El sector de la sanidad privada ha expresado su rechazo a la reciente aprobación del anteproyecto de Ley de Gestión Pública e Integridad del Sistema Nacional de Salud (SNS), promovido por el Ministerio de Sanidad en el Consejo de Ministros. Esta norma tiene como objetivo priorizar la gestión pública en la organización, provisión y administración de los servicios sanitarios.
La Alianza de la Sanidad Privada Española (ASPE) ha manifestado su «rechazo frontal» a esta iniciativa, considerando que invade las competencias de las comunidades autónomas. Según la patronal, «la norma parece nacer con escasas -cuando no nulas- posibilidades de prosperar».

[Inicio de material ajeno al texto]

-- ==== Sys2Proof/Machine/Flags.lean ====
section
/-! DEFINITION. Status words. -/

namespace Sys2Proof.Machine

/-- Bits set in a status word. -/
def setBits (v m : Nat) : Nat := Nat.lor v m

/-- Bits cleared in a status word. -/
def clearBits (v m : Nat) : Nat := Nat.xor v (Nat.land v m)

end Sys2Proof.Machine
end

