-- ==== Sys2Proof/Machine/Core.lean ====
section
/-! DEFINITION. The machine behind the host's interface. -/

def Sys2Proof.core : Host.Core :=
  { State := Sys2Proof.Machine.State, Fault := Sys2Proof.Machine.Fault,
    Refusal := Sys2Proof.Machine.Refusal, step := Sys2Proof.Machine.step,
    reset := Sys2Proof.Machine.State.reset }
end

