-- ==== Sys2Proof/Certificates/Slice0/Obligations.lean ====
section
/-! DEFINITION. What is stated for the provers: the completion of every command with its effect, by family; the
dictionary's rules; what reset leaves and every step keeps; frames; and what is stored reads back. -/

open Sys2Proof Sys2Proof.Machine

/-- Where no check of R49 refuses it, DEV_RESET resets the device with cause 3, PRESENCE_END closes the window,
HS_CMD CLEAR returns the trip to WINDOW with no retries counted, and GB_CMD cuts the period with cause 3; each
record then reads as R44 says (02 R44, 02 R49, 13 R357, 15 R380, 18 R437). -/
def Obligations.DeviceCommandsRun : Prop :=
  (∀ (o : Origin) (s : State),
    commandRuns (cmdReq o (P.DEV_RESET) []) 0 s = true →
    exec (.devReset o) s = .next (ran (cmdReq o (P.DEV_RESET) []) 0 s (goesOn (deviceReset 3)))) ∧
  (∀ (o : Origin) (s : State),
    commandRuns (cmdReq o (P.PRESENCE_END) []) 0 s = true →
    exec (.presenceEnd o) s = .next (ran (cmdReq o (P.PRESENCE_END) []) 0 s (endsOk (modSl fun l => { l with windowEnd := none })))) ∧
  (∀ (o : Origin) (s : State),
    commandRuns (cmdReq o (P.HS_CMD) [1#8]) 0 s = true →
    exec (.hsClear o) s = .next (ran (cmdReq o (P.HS_CMD) [1#8]) 0 s (endsOk (modHs fun h => { h with state := .window, retries := 0 })))) ∧
  (∀ (o : Origin) (s : State),
    commandRuns (cmdReq o (P.GB_CMD) [1#8]) 0 s = true →
    exec (.cut o) s = .next (ran (cmdReq o (P.GB_CMD) [1#8]) 0 s (endsOk fun t => gbCutNow 3 t.gb.major t)))

/-- Where no check of R49 refuses it, PROVISION blows FUSE_P and the operator ID, DEPLOY FUSE_Y, ENTER_SERVICE and
LEAVE_SERVICE one bit of FUSE_C, RETIRE FUSE_T (erasing the journal and the retired list); ports are disabled
before, the device is reset with cause 4 after, and the record reads OK with the state reached (02 R44, 02
R49, 13 R351, 13 R352, 13 R354). -/
def Obligations.LifeCycleCommandsRun : Prop :=
  (∀ (o : Origin) (x : List Byte) (s : State),
    commandRuns (cmdReq o P.LC_CMD (1#8 :: x)) 0 s = true →
    exec (.provision o x true) s = .next (ran (cmdReq o P.LC_CMD (1#8 :: x)) 0 s (goesOn (lifeCycleEnds (modSl fun l => { l with fuseP := true, operatorId := leNat x }) (srcClass (judged (cmdReq o P.LC_CMD (1#8 :: x)) s) o).code (s.dict.seq + 1))))) ∧
  (∀ (o : Origin) (s : State),
    commandRuns (cmdReq o P.LC_CMD ([2#8])) 0 s = true →
    exec (.deploy o true) s = .next (ran (cmdReq o P.LC_CMD ([2#8])) 0 s (goesOn (lifeCycleEnds (modSl fun l => { l with fuseY := true }) (srcClass (judged (cmdReq o P.LC_CMD ([2#8])) s) o).code (s.dict.seq + 1))))) ∧
  (∀ (o : Origin) (s : State),
    commandRuns (cmdReq o P.LC_CMD ([3#8])) 0 s = true →
    exec (.enterService o true) s = .next (ran (cmdReq o P.LC_CMD ([3#8])) 0 s (goesOn (lifeCycleEnds (modSl fun l => { l with fuseC := min 127 (l.fuseC + 1) }) (srcClass (judged (cmdReq o P.LC_CMD ([3#8])) s) o).code (s.dict.seq + 1))))) ∧
  (∀ (o : Origin) (s : State),
    commandRuns (cmdReq o P.LC_CMD ([4#8])) 0 s = true →
    exec (.leaveService o true) s = .next (ran (cmdReq o P.LC_CMD ([4#8])) 0 s (goesOn (lifeCycleEnds (modSl fun l => { l with fuseC := min 127 (l.fuseC + 1) }) (srcClass (judged (cmdReq o P.LC_CMD ([4#8])) s) o).code (s.dict.seq + 1))))) ∧
  (∀ (o : Origin) (s : State),
    commandRuns (cmdReq o P.LC_CMD ([5#8])) 0 s = true →
    exec (.lcRetire o true) s = .next (ran (cmdReq o P.LC_CMD ([5#8])) 0 s (goesOn (lifeCycleEnds (fun t => modSpace (fun x => { x with retired := [] }) (modSl (fun l => { l with journal := [] }) (modSl (fun l => { l with fuseT := true }) t))) (srcClass (judged (cmdReq o P.LC_CMD ([5#8])) s) o).code (s.dict.seq + 1)))))
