-- ==== Sys2Proof/Laws/KeepsRails.lean ====
section
/-! SUPPORT. What the operations of Machine/Rails.lean keep: one lemma per operation that answers a state. -/

namespace Sys2Proof.Machine

theorem keeps_voutSet {Q_ : List Instr} {d : Nat} {s : State} (h0 : Keeps Q_ s) : Keeps Q_ (voutSet d s) := by
  unfold voutSet
  try dsimp only
  with_reducible repeat' (first
    | assumption | apply keeps_emit | split | (intro _) | dsimp only)

theorem keeps_enableGroup {Q_ : List Instr} {step : Nat} {s : State} (h0 : Keeps Q_ s) : Keeps Q_ (enableGroup step s) := by
  unfold enableGroup
  try dsimp only
  with_reducible repeat' (first
    | assumption | apply keeps_forAll | apply keeps_voutSet
    | apply keeps_modSl | apply keeps_foldl | apply keeps_foldl_fst
    | apply keeps_foldl_snd | apply keeps_foldl_snd_snd | split | (intro _)
    | dsimp only)

theorem keeps_advanceRails {q : List Instr} {k : Nat} {s : State} (h : Keeps q s) :
    Keeps q (advanceRails k s) := by
  induction k generalizing s with
  | zero => exact h
  | succ k ih =>
    unfold advanceRails
    split
    · exact ih (keeps_enableGroup h)
    · exact h

theorem keeps_startRails {Q_ : List Instr} {w : RailsFor} {s : State} (h0 : Keeps Q_ s) : Keeps Q_ (startRails w s) := by
  unfold startRails
  try dsimp only
  with_reducible repeat' (first
    | assumption | apply keeps_advanceRails | apply keeps_enableGroup
    | apply keeps_modSl | split | (intro _) | dsimp only)

theorem keeps_railGood {Q_ : List Instr} {r : Nat} {s : State} (h0 : Keeps Q_ s) : Keeps Q_ (railGood r s) := by
  unfold railGood
  try dsimp only
  with_reducible repeat' (first
    | assumption | apply keeps_advanceRails | apply keeps_modSl | split
    | (intro _) | dsimp only)

theorem keeps_railsOfDieFall {Q_ : List Instr} {d : Nat} {s : State} (h0 : Keeps Q_ s) : Keeps Q_ (railsOfDieFall d s) := by
  unfold railsOfDieFall
  try dsimp only
  with_reducible repeat' (first
    | assumption | apply keeps_modSl | apply keeps_foldl
    | apply keeps_foldl_fst | apply keeps_foldl_snd
    | apply keeps_foldl_snd_snd | split | (intro _) | dsimp only)

theorem keeps_allRailsFall {Q_ : List Instr} {keepVddq : Bool} {s : State} (h0 : Keeps Q_ s) : Keeps Q_ (allRailsFall keepVddq s) := by
  unfold allRailsFall
  try dsimp only
  with_reducible repeat' (first
    | assumption | apply keeps_modSl | split | (intro _) | dsimp only)

theorem keeps_thermWarn {Q_ : List Instr} {s : State} (h0 : Keeps Q_ s) : Keeps Q_ (thermWarn s) := by
  unfold thermWarn
  try dsimp only
  with_reducible repeat' (first
    | assumption | apply keeps_modSl | split | (intro _) | dsimp only)

theorem keeps_sensorRead {Q_ : List Instr} {d : Nat} {t : Int} {s : State} (h0 : Keeps Q_ s) : Keeps Q_ (sensorRead d t s) := by
  unfold sensorRead
  try dsimp only
  with_reducible repeat' (first
    | assumption | apply keeps_thermWarn | apply keeps_modSl | split
    | (intro _) | dsimp only)

theorem keeps_thermalShutdown {Q_ : List Instr} {d : Nat} {s : State} (h0 : Keeps Q_ s) : Keeps Q_ (thermalShutdown d s) := by
  unfold thermalShutdown
  try dsimp only
  with_reducible repeat' (first
    | assumption | apply keeps_modSl | apply keeps_logPlain
    | apply keeps_diesLost | apply keeps_openAllBranches
    | apply keeps_allRailsFall | split | (intro _) | dsimp only)

theorem keeps_thermalRecovery {Q_ : List Instr} {s : State} (h0 : Keeps Q_ s) : Keeps Q_ (thermalRecovery s) := by
  unfold thermalRecovery
  try dsimp only
  with_reducible repeat' (first
    | assumption | apply keeps_modSl | apply keeps_startRails | split
    | (intro _) | dsimp only)

theorem keeps_execJunctionSensorRead {Q_ : List Instr} {d : DieId} {t0 t1 t2 t3 : BitVec 32} {s : State} (h0 : Keeps Q_ s) : ∃ u_, execJunctionSensorRead d t0 t1 t2 t3 s = .next u_ ∧ Keeps Q_ u_ := by
  refine ⟨_, rfl, ?_⟩
  with_reducible repeat' (first
    | assumption | apply keeps_sensorRead | split | (intro _) | dsimp only)

theorem keeps_execThermalShutdown {Q_ : List Instr} {d : DieId} {s : State} (h0 : Keeps Q_ s) : ∃ u_, execThermalShutdown d s = .next u_ ∧ Keeps Q_ u_ := by
  refine ⟨_, rfl, ?_⟩
  with_reducible repeat' (first
    | assumption | apply keeps_thermalShutdown | split | (intro _)
    | dsimp only)

end Sys2Proof.Machine
end

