-- ==== Sys2Proof/Laws/KeepsLodging.lean ====
section
/-! SUPPORT. What the operations of Machine/Lodging.lean keep: one lemma per operation that answers a state. -/

namespace Sys2Proof.Machine

theorem keeps_dirPlace_pack {q : List Instr} {n k : Nat} {f : Nat → State → State} {s : State}
    (hf : ∀ a t, Keeps q t → Keeps q (f a t)) (h : Keeps q s) : Keeps q (dirPlace.pack n k f s) := by
  unfold dirPlace.pack
  exact hf _ _ (keeps_foldl_fst (fun t _ ht => by dsimp only; exact keeps_modLod ht) h)

theorem keeps_restageAll {Q_ : List Instr} {s : State} (h0 : Keeps Q_ s) : Keeps Q_ (restageAll s) := by
  unfold restageAll
  try dsimp only
  with_reducible repeat' (first
    | assumption | apply keeps_forAll | apply keeps_restage | split
    | (intro _) | dsimp only)

theorem keeps_slotsTake {Q_ : List Instr} {n : Nat} {gs : List Nat} {s : State} (h0 : Keeps Q_ s) : Keeps Q_ (slotsTake n gs s) := by
  unfold slotsTake
  try dsimp only
  with_reducible repeat' (first
    | assumption | apply keeps_forAll | apply keeps_modLod | split
    | (intro _) | dsimp only)

theorem keeps_slotsFit {Q_ : List Instr} {n : Nat} {s : State} (h0 : Keeps Q_ s) : Keeps Q_ (slotsFit n s) := by
  unfold slotsFit
  try dsimp only
  with_reducible repeat' (first
    | assumption | apply keeps_modLod | apply keeps_slotsTake | split
    | (intro _) | dsimp only)

theorem keeps_dirPlace {Q_ : List Instr} {n held : Nat} {s : State} (h0 : Keeps Q_ s) : Keeps Q_ (dirPlace n held s) := by
  unfold dirPlace
  try dsimp only
  with_reducible repeat' (first
    | apply keeps_dirPlace_pack | assumption | apply keeps_modLod | split
    | (intro _) | dsimp only)

theorem keeps_segmentsAsk {Q_ : List Instr} {n : Nat} {s : State} (h0 : Keeps Q_ s) : Keeps Q_ (segmentsAsk n s) := by
  unfold segmentsAsk
  try dsimp only
  with_reducible repeat' (first
    | assumption | refine keeps_modSpace (fun _ hx => hx) ?_
    | apply keeps_regionsTake | split | (intro _) | dsimp only)

theorem keeps_segmentsFree {Q_ : List Instr} {m : Nat} {s : State} (h0 : Keeps Q_ s) : Keeps Q_ (segmentsFree m s) := by
  unfold segmentsFree
  try dsimp only
  with_reducible repeat' (first
    | assumption | refine keeps_modSpace (fun _ hx => hx) ?_
    | apply keeps_forAll | apply keeps_queueBlank | apply keeps_setUse
    | split | (intro _) | dsimp only)

theorem keeps_slotDrop {Q_ : List Instr} {m : Nat} {s : State} (h0 : Keeps Q_ s) : Keeps Q_ (slotDrop m s) := by
  unfold slotDrop
  try dsimp only
  with_reducible repeat' (first
    | assumption | apply keeps_modProt | apply keeps_modLodge
    | apply keeps_segmentsFree | apply keeps_modLod | split | (intro _)
    | dsimp only)

theorem keeps_commitCandidate {Q_ : List Instr} {n : Nat} {t : State} (h0 : Keeps Q_ t) : Keeps Q_ (commitCandidate n t) := by
  unfold commitCandidate
  try dsimp only
  with_reducible repeat' (first
    | assumption | apply keeps_slotsFit | apply keeps_modLodge | split
    | (intro _) | dsimp only)

theorem keeps_lodgeSettle {Q_ : List Instr} {n : Nat} {s : State} (h0 : Keeps Q_ s) : Keeps Q_ (lodgeSettle n s) := by
  unfold lodgeSettle
  try dsimp only
  with_reducible repeat' (first
    | assumption | apply keeps_releasesDue | apply keeps_cmdEnd | split
    | (intro _) | dsimp only)

theorem keeps_lodgeBegin {Q_ : List Instr} {n : Nat} {s : State} (h0 : Keeps Q_ s) : Keeps Q_ (lodgeBegin n s) := by
  unfold lodgeBegin
  try dsimp only
  with_reducible repeat' (first
    | assumption | apply keeps_modLodge | apply keeps_modProt
    | apply keeps_modCoh | apply keeps_restageAll | apply keeps_recomputeD
    | apply keeps_segmentsAsk | apply keeps_dirPlace | apply keeps_slotsFit
    | apply keeps_putParam | split | (intro _) | dsimp only)

theorem keeps_portLeaves {Q_ : List Instr} {n p : Nat} {s : State} (h0 : Keeps Q_ s) : Keeps Q_ (portLeaves n p s) := by
  unfold portLeaves
  try dsimp only
  with_reducible repeat' (first
    | assumption | apply keeps_forAll | apply keeps_putEvent
    | apply keeps_modExt | split | (intro _) | dsimp only)

theorem keeps_lodgeChanged {Q_ : List Instr} {n : Nat} {s t : State} (h0 : Keeps Q_ s) (h1 : Keeps Q_ t) : Keeps Q_ (lodgeChanged n s t).1 := by
  unfold lodgeChanged
  try dsimp only
  with_reducible repeat' (first
    | assumption | apply keeps_forAll | apply keeps_slotDrop
    | apply keeps_pageEmptied | apply keeps_segmentsAsk
    | apply keeps_dirPlace | apply keeps_slotsFit | apply keeps_modLodge
    | apply keeps_portLeaves | apply keeps_offerEach
    | apply keeps_restageAll | apply keeps_recomputeD | split | (intro _)
    | dsimp only)
theorem keeps_lodgeChanged_eq {Q_ : List Instr} {n : Nat} {s t : State} {t_ x_} (e_ : lodgeChanged n s t = (t_, x_)) (h0 : Keeps Q_ s) (h1 : Keeps Q_ t) : Keeps Q_ t_ := by
  have h_ := keeps_lodgeChanged (Q_ := Q_) (n := n) (s := s) (t := t) h0 h1
  rw [e_] at h_; exact h_

theorem keeps_lodgeCommitted {Q_ : List Instr} {n : Nat} {s t : State} (h0 : Keeps Q_ s) (h1 : Keeps Q_ t) : Keeps Q_ (lodgeCommitted n s t).1 := by
  unfold lodgeCommitted
  try dsimp only
  with_reducible repeat' (first
    | assumption | apply keeps_lodgeBegin | apply keeps_lodgeChanged
    | refine keeps_lodgeChanged_eq (by assumption) ?_ | split | (intro _)
    | dsimp only)
theorem keeps_lodgeCommitted_eq {Q_ : List Instr} {n : Nat} {s t : State} {t_ x_} (e_ : lodgeCommitted n s t = (t_, x_)) (h0 : Keeps Q_ s) (h1 : Keeps Q_ t) : Keeps Q_ t_ := by
  have h_ := keeps_lodgeCommitted (Q_ := Q_) (n := n) (s := s) (t := t) h0 h1
  rw [e_] at h_; exact h_

theorem keeps_slotWritten {Q_ : List Instr} {n : Nat} {e : Nat × SlotRec} {s : State} (h0 : Keeps Q_ s) : Keeps Q_ (slotWritten n e s) := by
  unfold slotWritten
  try dsimp only
  with_reducible repeat' (first
    | assumption | apply keeps_modLodge | apply keeps_modLod
    | apply keeps_forAll | apply keeps_hwmNote | apply keeps_modProt
    | apply keeps_granuleZero | split | (intro _) | dsimp only)

theorem keeps_prepareUndone {Q_ : List Instr} {n : Nat} {s : State} (h0 : Keeps Q_ s) : Keeps Q_ (prepareUndone n s) := by
  unfold prepareUndone
  try dsimp only
  with_reducible repeat' (first
    | assumption | apply keeps_forAll | apply keeps_slotDrop | split
    | (intro _) | dsimp only)

theorem keeps_prepareDone {Q_ : List Instr} {n : Nat} {ok : Bool} {s : State} (h0 : Keeps Q_ s) : Keeps Q_ (prepareDone n ok s) := by
  unfold prepareDone
  try dsimp only
  with_reducible repeat' (first
    | assumption | apply keeps_forAll | apply keeps_slotWritten
    | apply keeps_modLodge | apply keeps_lodgeSettle
    | apply keeps_recomputeD | apply keeps_offerEach
    | apply keeps_prepareUndone | apply keeps_keyWipe | apply keeps_modLod
    | apply keeps_putParam | apply keeps_restageAll
    | apply keeps_releasesDue | apply keeps_cmdEnd | split | (intro _)
    | dsimp only)

theorem keeps_isolatedLine {Q_ : List Instr} {n d : Nat} {s : State} (h0 : Keeps Q_ s) : Keeps Q_ (isolatedLine n d s) := by
  unfold isolatedLine
  try dsimp only
  with_reducible repeat' (first
    | assumption | apply keeps_forAll | apply keeps_lockedSays
    | apply keeps_setDesc | apply keeps_modProt | apply keeps_modLodge
    | apply keeps_lodgeSettle | apply keeps_foldl | apply keeps_foldl_fst
    | apply keeps_foldl_snd | apply keeps_foldl_snd_snd | split | (intro _)
    | dsimp only)

theorem keeps_offersWithdrawn {Q_ : List Instr} {n : Nat} {s : State} (h0 : Keeps Q_ s) : Keeps Q_ (offersWithdrawn n s) := by
  unfold offersWithdrawn
  try dsimp only
  with_reducible repeat' (first
    | assumption | apply keeps_forAll | apply keeps_modExt | split
    | (intro _) | dsimp only)

theorem keeps_destroyRelease {Q_ : List Instr} {n : Nat} {s : State} (h0 : Keeps Q_ s) : Keeps Q_ (destroyRelease n s) := by
  unfold destroyRelease
  try dsimp only
  with_reducible repeat' (first
    | assumption | apply keeps_modLodge | apply keeps_forAll
    | apply keeps_extentOut | apply keeps_putEvent
    | apply keeps_releaseRecords
    | refine keeps_releaseRecords_eq (by assumption) ?_ | split | (intro _)
    | dsimp only)

theorem keeps_destroyOffersEnd {Q_ : List Instr} {n : Nat} {s : State} (h0 : Keeps Q_ s) : Keeps Q_ (destroyOffersEnd n s) := by
  unfold destroyOffersEnd
  try dsimp only
  with_reducible repeat' (first
    | assumption | apply keeps_destroyRelease | apply keeps_offersWithdrawn
    | split | (intro _) | dsimp only)

theorem keeps_destroyStart {Q_ : List Instr} {n : Nat} {forced : Bool} {s : State} (h0 : Keeps Q_ s) : Keeps Q_ (destroyStart n forced s) := by
  unfold destroyStart
  try dsimp only
  with_reducible repeat' (first
    | assumption | apply keeps_modLodge | apply keeps_exportsEnd
    | apply keeps_forAll | apply keeps_trainStop | apply keeps_prepareUndone
    | apply keeps_modProt | apply keeps_rekeyUnlock | apply keeps_cmdEnd
    | apply keeps_recomputeD | apply keeps_restageAll
    | apply keeps_releasesDue | apply keeps_destroyOffersEnd | split
    | (intro _) | dsimp only)

theorem keeps_destroyForce {Q_ : List Instr} {n : Nat} {s : State} (h0 : Keeps Q_ s) : Keeps Q_ (destroyForce n s) := by
  unfold destroyForce
  try dsimp only
  with_reducible repeat' (first
    | assumption | apply keeps_destroyRelease | apply keeps_offersWithdrawn
    | apply keeps_modLodge | split | (intro _) | dsimp only)

theorem keeps_recordsGone {Q_ : List Instr} {n : Nat} {s : State} (h0 : Keeps Q_ s) : Keeps Q_ (recordsGone n s) := by
  unfold recordsGone
  try dsimp only
  with_reducible repeat' (first
    | assumption | apply keeps_removeEntries | apply keeps_lcDropLodging
    | apply keeps_modLodge | split | (intro _) | dsimp only)

theorem keeps_movesDropped {Q_ : List Instr} {n : Nat} {s : State} (h0 : Keeps Q_ s) : Keeps Q_ (movesDropped n s) := by
  unfold movesDropped
  try dsimp only
  with_reducible repeat' (first
    | assumption | apply keeps_forAll | apply keeps_moveIdle
    | apply keeps_moveFree | apply keeps_modTier | split | (intro _)
    | dsimp only)

theorem keeps_wipeDone {Q_ : List Instr} {n : Nat} {s : State} (h0 : Keeps Q_ s) : Keeps Q_ (wipeDone n s) := by
  unfold wipeDone
  try dsimp only
  with_reducible repeat' (first
    | assumption | apply keeps_movesDropped | apply keeps_forAll
    | apply keeps_freePage | apply keeps_slotDrop | apply keeps_dictFree
    | apply keeps_cmdEnd | apply keeps_putParam | apply keeps_modLodge
    | apply keeps_modLod | apply keeps_restageAll | apply keeps_recomputeD
    | split | (intro _) | dsimp only)

theorem keeps_lodgeCmd {Q_ : List Instr} {n code k : Nat} {s : State} (h0 : Keeps Q_ s) : Keeps Q_ (lodgeCmd n code k s).1 := by
  unfold lodgeCmd
  try dsimp only
  with_reducible repeat' (first
    | assumption | apply keeps_destroyStart | apply keeps_destroyForce
    | apply keeps_releaseRecords
    | refine keeps_releaseRecords_eq (by assumption) ?_ | apply keeps_forAll
    | apply keeps_granuleZero | apply keeps_offerEach | split | (intro _)
    | dsimp only)
theorem keeps_lodgeCmd_eq {Q_ : List Instr} {n code k : Nat} {s : State} {t_ x_} (e_ : lodgeCmd n code k s = (t_, x_)) (h0 : Keeps Q_ s) : Keeps Q_ t_ := by
  have h_ := keeps_lodgeCmd (Q_ := Q_) (n := n) (code := code) (k := k) (s := s) h0
  rw [e_] at h_; exact h_

theorem keeps_capacityAnswered {Q_ : List Instr} {p : Nat} {l : List (Nat × Nat)} {s : State} (h0 : Keeps Q_ s) : Keeps Q_ (capacityAnswered p l s) := by
  unfold capacityAnswered
  try dsimp only
  with_reducible repeat' (first
    | assumption | apply keeps_capacityResponse | apply keeps_forAll
    | apply keeps_destroyOffersEnd | split | (intro _) | dsimp only)

theorem keeps_execLodgePrepareDone {Q_ : List Instr} {n : LodgeId} {ok : Bool} {s : State} (h0 : Keeps Q_ s) : ∃ u_, execLodgePrepareDone n ok s = .next u_ ∧ Keeps Q_ u_ := by
  refine ⟨_, rfl, ?_⟩
  with_reducible repeat' (first
    | assumption | apply keeps_prepareDone | split | (intro _) | dsimp only)

theorem keeps_execIsolatedRewriteLine {Q_ : List Instr} {n : LodgeId} {d : MemDie} {s : State} (h0 : Keeps Q_ s) : ∃ u_, execIsolatedRewriteLine n d s = .next u_ ∧ Keeps Q_ u_ := by
  refine ⟨_, rfl, ?_⟩
  with_reducible repeat' (first
    | assumption | apply keeps_isolatedLine | split | (intro _) | dsimp only)

theorem keeps_execDestroyOfferTimeout {Q_ : List Instr} {n : LodgeId} {s : State} (h0 : Keeps Q_ s) : ∃ u_, execDestroyOfferTimeout n s = .next u_ ∧ Keeps Q_ u_ := by
  refine ⟨_, rfl, ?_⟩
  with_reducible repeat' (first
    | assumption | apply keeps_destroyOffersEnd | split | (intro _)
    | dsimp only)

theorem keeps_execDestroyRecordsGone {Q_ : List Instr} {n : LodgeId} {s : State} (h0 : Keeps Q_ s) : ∃ u_, execDestroyRecordsGone n s = .next u_ ∧ Keeps Q_ u_ := by
  refine ⟨_, rfl, ?_⟩
  with_reducible repeat' (first
    | assumption | apply keeps_recordsGone | split | (intro _) | dsimp only)

theorem keeps_execDestroyWipeDone {Q_ : List Instr} {n : LodgeId} {s : State} (h0 : Keeps Q_ s) : ∃ u_, execDestroyWipeDone n s = .next u_ ∧ Keeps Q_ u_ := by
  refine ⟨_, rfl, ?_⟩
  with_reducible repeat' (first
    | assumption | apply keeps_wipeDone | split | (intro _) | dsimp only)

theorem keeps_execAddDynamicCapacityResponse {Q_ : List Instr} {p : PortId} {extents : List (BitVec 19 × BitVec 19)} {s : State} (h0 : Keeps Q_ s) : ∃ u_, execAddDynamicCapacityResponse p extents s = .next u_ ∧ Keeps Q_ u_ := by
  refine ⟨_, rfl, ?_⟩
  with_reducible repeat' (first
    | assumption | apply keeps_capacityAnswered | split | (intro _)
    | dsimp only)

end Sys2Proof.Machine
end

Los datos aportados por ASPE indican que entre el 28 y el 42 % de la actividad hospitalaria en España se realiza en centros privados. Esto se traduce en un 33 % del total de intervenciones quirúrgicas, un 24,5 % de las urgencias atendidas, un 21,6 % de las consultas y un 22,6 % de los ingresos hospitalarios.
En el país existen 777 hospitales, tanto públicos como privados, de los cuales el 56 % son de titularidad privada, concentrando el 31 % del total de camas disponibles. ASPE señala que la nueva ley ataca la libertad de gestión de las comunidades autónomas y busca prohibir o limitar los modelos de colaboración público-privada que han sido válidos durante tres décadas.
La patronal recuerda que las autonomías han podido elegir entre gestión directa e indirecta, amparadas por la Ley 15/1997, que permite la colaboración con entidades públicas o privadas. Además, critican al ministerio, liderado por Mónica García, por «criminalizar» al sector sanitario en su conjunto.
ASPE también expresa su preocupación por la posible derogación de la Ley 16/2003, que refuerza principios esenciales como la equidad y la solidaridad en el SNS. La prohibición de los modelos de concesión administrativa podría limitar la capacidad de respuesta del sistema en un contexto marcado por listas de espera y saturación asistencial.
Por otro lado, el Instituto para el Desarrollo e Integración de la Sanidad (Fundación IDIS) defiende una colaboración público-privada que garantice la accesibilidad y calidad de la atención sanitaria. Este instituto advierte que limitar la gestión de los servicios sanitarios podría obstaculizar el acceso y afectar negativamente a la calidad de atención, generando más dificultades en el acceso a los servicios.
Con la colaboración público-privada, se podrían aliviar las listas de espera y mejorar la eficiencia del sistema, algo que se vería comprometido si se restringen estos modelos.